Today, we examine the "Cost Benefit Analysis" section of the SEC's new Money Market Fund Reforms, which were released last Tuesday afternoon. (Note that the more condense "Federal Register" version of the rules has yet to be posted, but should be within days.) The SEC writes (starting on page 120), "The Commission is sensitive to the costs and benefits imposed by its rules. We have identified certain costs and benefits of the amendments and new rules."

It says of the new rules' "Benefits," "We believe that the amendments to rule 2a-7's risk-limiting conditions are likely to produce broad benefits for money market fund investors.... [C]ommenters agreed that the proposed rule 2a-7 amendments concerning second tier securities, maturity, and liquidity would benefit money market funds and their investors. The amendments should reduce money market funds' exposure to certain credit, interest rate, spread, and liquidity risks. For example, limiting money market funds' ability to acquire second tier securities will decrease money market funds' exposure to credit, spread, and liquidity risks. Reducing the maximum weighted average maturity of money market funds' portfolios will further decrease their interest rate sensitivity."

The rule continues, "It also will increase their ability to maintain a stable net asset value in the face of multiple shocks to a money market fund, such as a simultaneous widening of spreads and increase in redemptions, such as occurred during the fall of 2008. Introducing the weighted average life limitation on money market funds' portfolios will limit credit spread risk and interest rate spread risk to funds from longer term floating- or variable-rate securities. In addition, fund portfolios with a lower WAM and a 120-day maximum WAL will turn over more quickly, and the fund will be better able to increase its holdings of highly liquid securities in the face of illiquid markets than funds operating under a maximum 90 day WAM limitation."

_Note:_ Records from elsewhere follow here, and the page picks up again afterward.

-- ==== Sys2Proof/Proofs/KeyTable.lean ====
section
/-! SUPPORT. The key table: SET_KEY, GET_KEY, SET_REF and GET_REF (spec/02_the_key_table.md). -/

namespace Sys2Proof.Machine

/-! ### The commands and their runs -/

section
variable (tag : Byte) (p : List Byte) (s : State)

theorem exec_setKey : exec (.setKey tag p) s = onPart (receiveRequest { tag := tag, code := 0x10, payload := p }) s := rfl

theorem executeRequest_setKey :
    executeRequest { tag := tag, code := 0x10, payload := p } s = runSetKey { tag := tag, code := 0x10, payload := p } s := rfl

theorem exec_getKey : exec (.getKey tag p) s = onPart (receiveRequest { tag := tag, code := 0x11, payload := p }) s := rfl

theorem executeRequest_getKey :
    executeRequest { tag := tag, code := 0x11, payload := p } s = runGetKey { tag := tag, code := 0x11, payload := p } s := rfl

theorem exec_setRef : exec (.setRef tag p) s = onPart (receiveRequest { tag := tag, code := 0x12, payload := p }) s := rfl

theorem executeRequest_setRef :
    executeRequest { tag := tag, code := 0x12, payload := p } s = runSetRef { tag := tag, code := 0x12, payload := p } s := rfl

theorem exec_getRef : exec (.getRef tag p) s = onPart (receiveRequest { tag := tag, code := 0x13, payload := p }) s := rfl

theorem executeRequest_getRef :
    executeRequest { tag := tag, code := 0x13, payload := p } s = runGetRef { tag := tag, code := 0x13, payload := p } s := rfl

end

theorem keyOf_byte1_append (k : KeyId) (p : List Byte) : keyOf (byte1 k.val ++ p) = k := by
  apply Fin.ext
  rw [keyOf, byteAt_byte1_append (by omega), Fin.val_ofNat, Nat.mod_eq_of_lt k.isLt]

theorem vecSet_getElem_self {α : Type} {n : Nat} (v : Vector α n) (i : Fin n) (x : α) : (vecSet v i x)[i] = x := by
  simp [vecSet]

/-- Evaluating a key's slider changes the runtime records, the groups, the report queue and an ATTN pulse alone. -/
theorem evaluateSliderOf_tracks (k : KeyId) (s : State) : s.Tracks (evaluateSliderOf k s) := by
  unfold evaluateSliderOf
  split
  · exact evaluateTouchOnly_tracks ..
  · exact .refl s

/-! ### Reads -/

section
variable {s : State} (h : s.ready = true) (tag : Byte)
include h

theorem getKey_answered (k : KeyId) :
    exec (.getKey tag (byte1 k.val)) s = .next (s.answered (responseTo tag 0x11 .ok
      (byte1 k.val ++ s.table.keys[k].bytes ++ le16 s.table.keyVersions[k].toNat))) := by
  have hk : keyOf (byte1 k.val) = k := keyOf_byte1_append k []
  have hid : inRange 0 31 (byteAt (byte1 k.val) 0) = true := by
    have hbyte : byteAt (byte1 k.val) 0 = k.val := byteAt_byte1_append (by omega) []
    rw [hbyte, inRange_iff]
    omega
  rw [exec_getKey]
  refine onPart_request_reply h ((executeRequest_getKey ..).trans ((checked_accept rfl rfl (by simp [hid])).trans ?_))
  simp only [hk, State.keyCfg, State.inExecution_table]

theorem getKey_badField (b : Byte) (hb : 32 ≤ b.toNat) :
    exec (.getKey tag [b]) s = .next (s.answered (responseTo tag 0x11 .badField (byte1 1))) := by
  have hid : inRange 0 31 (byteAt [b] 0) = false := by
    rw [Bool.eq_false_iff, ne_eq, inRange_iff, byteAt_cons_zero]
    omega
  have hbad : firstBad [(1, inRange 0 31 (byteAt [b] 0))] = some 1 := by rw [hid]; rfl
  rw [exec_getKey]
  exact onPart_request_reply h ((executeRequest_getKey ..).trans (checked_badField rfl rfl hbad))

theorem getKey_badLength (p : List Byte) (hp : p.length ≠ 1) :
    exec (.getKey tag p) s = .next (s.answered (responseTo tag 0x11 .badLength (byte1 p.length))) := by
  rw [exec_getKey]
  exact onPart_request_reply h ((executeRequest_getKey ..).trans (checked_badLength (beq_false_of_ne hp)))

theorem getRef_answered :
    exec (.getRef tag []) s = .next (s.answered (responseTo tag 0x13 .ok (s.table.ref.bytes ++ le16 s.table.refVersion.toNat))) := by
  rw [exec_getRef]
  exact onPart_request_reply h ((executeRequest_getRef ..).trans (checked_accept rfl rfl rfl))

theorem getRef_badLength (p : List Byte) (hp : p ≠ []) :
    exec (.getRef tag p) s = .next (s.answered (responseTo tag 0x13 .badLength (byte1 p.length))) := by
  rw [exec_getRef]
  exact onPart_request_reply h ((executeRequest_getRef ..).trans
    (checked_badLength (beq_false_of_ne (mt List.eq_nil_of_length_eq_zero hp))))

/-! ### Writes -/

/-- An accepted SET_KEY: the record stored, the reconfiguration effect applied, and the key's slider evaluated (R31). -/
theorem setKey_accepted (k : KeyId) {x : KeyRecord} (hx : x.inRange = true) :
    exec (.setKey tag (byte1 k.val ++ x.bytes)) s = .next (State.answered
      (responseTo tag 0x10 .ok (byte1 k.val ++ le16 (s.table.keyVersions[k] + 1).toNat))
      (evaluateSliderOf k (reconfigure k (storeKey k x s)))) := by
  have htracks : (storeKey k x s).Tracks (evaluateSliderOf k (reconfigure k (storeKey k x s))) :=
    (reconfigure_tracks ..).trans (evaluateSliderOf_tracks ..)
  obtain ⟨-, -, -, -, hengine, hclaims, htable, -, -, -, htx, -, -, hhandler, -⟩ := htracks.fields
  have hversion : (evaluateSliderOf k (reconfigure k (storeKey k x s))).table.keyVersions[k] = s.table.keyVersions[k] + 1 := by
    rw [htable]
    exact vecSet_getElem_self ..
  rw [exec_setKey]
  refine onPart_request_effect h ((executeRequest_setKey ..).trans
    ((checked_accept (by simp) rfl (setKeyChecks_bytes k hx)).trans ?_)) hhandler htx hengine hclaims
  simp only [acceptSetKey, keyOf_byte1_append, readKeyRecord_byte1_append hx, storeKey_inExecution, reconfigure_inExecution, evaluateSliderOf_inExecution,
    State.inExecution_table, hversion]

/-- An accepted SET_REF: the record stored, and the reference back to SETTLING with its drift 0 (R33, R83). -/
theorem setRef_accepted {x : RefRecord} (hx : x.inRange = true) :
    exec (.setRef tag x.bytes) s = .next (State.answered (responseTo tag 0x12 .ok (le16 (s.table.refVersion + 1).toNat))
      (State.setRef (.settled 0) { s with table := { s.table with ref := x, refVersion := s.table.refVersion + 1 } })) := by
  rw [exec_setRef]
  refine onPart_request_effect h ((executeRequest_setRef ..).trans
    ((checked_accept (by simp) rfl (setRefChecks_bytes hx)).trans ?_)) rfl rfl rfl rfl
  simp only [acceptSetRef, readRefRecord_bytes hx]
  rfl

end

/-! ### The obligations -/

/-- Settles O18: each answer of GET_KEY and of GET_REF, and each refusal. -/
theorem keyTableReadsAnswered : Obligations.KeyTableReadsAnswered := by
  intro tag s h
  exact ⟨getKey_answered h tag, KeyRecord.bytes_length, getKey_badField h tag, getKey_badLength h tag, getRef_answered h tag,
    getRef_badLength h tag⟩

/-- Settles O21: the state after an accepted SET_KEY, the slider's evaluation written out in the statement, and after an accepted
SET_REF. -/
theorem keyTableWritesTakeEffect : Obligations.KeyTableWritesTakeEffect := by
  intro tag s h
  exact ⟨fun k _ hx => setKey_accepted h tag k hx, fun _ hx => setRef_accepted h tag hx⟩

end Sys2Proof.Machine
end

The SEC says, "We believe that the new liquidity requirements will decrease liquidity risk. As discussed above, they are designed to increase a money market fund's ability to withstand illiquid markets by ensuring that the fund further limits its acquisitions of illiquid securities and that a certain percentage of its assets are held in daily and weekly liquid assets. Under the general liquidity requirement, moreover, each money market fund must assess its liquidity needs on an ongoing basis and take additional actions as appropriate in order to manage its liquidity. Together, these requirements should decrease the likelihood that a fund would have to realize losses from selling portfolio securities into an illiquid market to satisfy redemption requests, which could put pressure on the fund's ability to maintain a stable net asset value."

They say, "We believe that a reduction of these credit, interest rate, spread, and liquidity risks will better enable money market funds to weather market turbulence and maintain a stable net asset value per share. The amendments are designed to reduce the risk that a money market fund will break the buck, and thereby prevent losses to fund investors. To the extent that money market funds are more stable, they also will reduce systemic risk to the capital markets and provide a more stable source of financing for issuers of short-term credit instruments, thus promoting capital formation. If money market funds become more stable investments as a result of the rule amendments, they may attract further investment, increasing their role as a source of capital."

On "Costs" (see page 125), the SEC says, "We recognize that our amendments regarding second tier securities, portfolio maturity, and liquidity will impose costs on some money market funds. For example, yields might decrease in funds depending on their current positions in second tier securities, less liquid securities, and longer term instruments because those instruments typically offer above average yields. We note that the yield offered by a security is tied to its risk. It is important to consider our rule amendments' impact on money market fund yields in this context."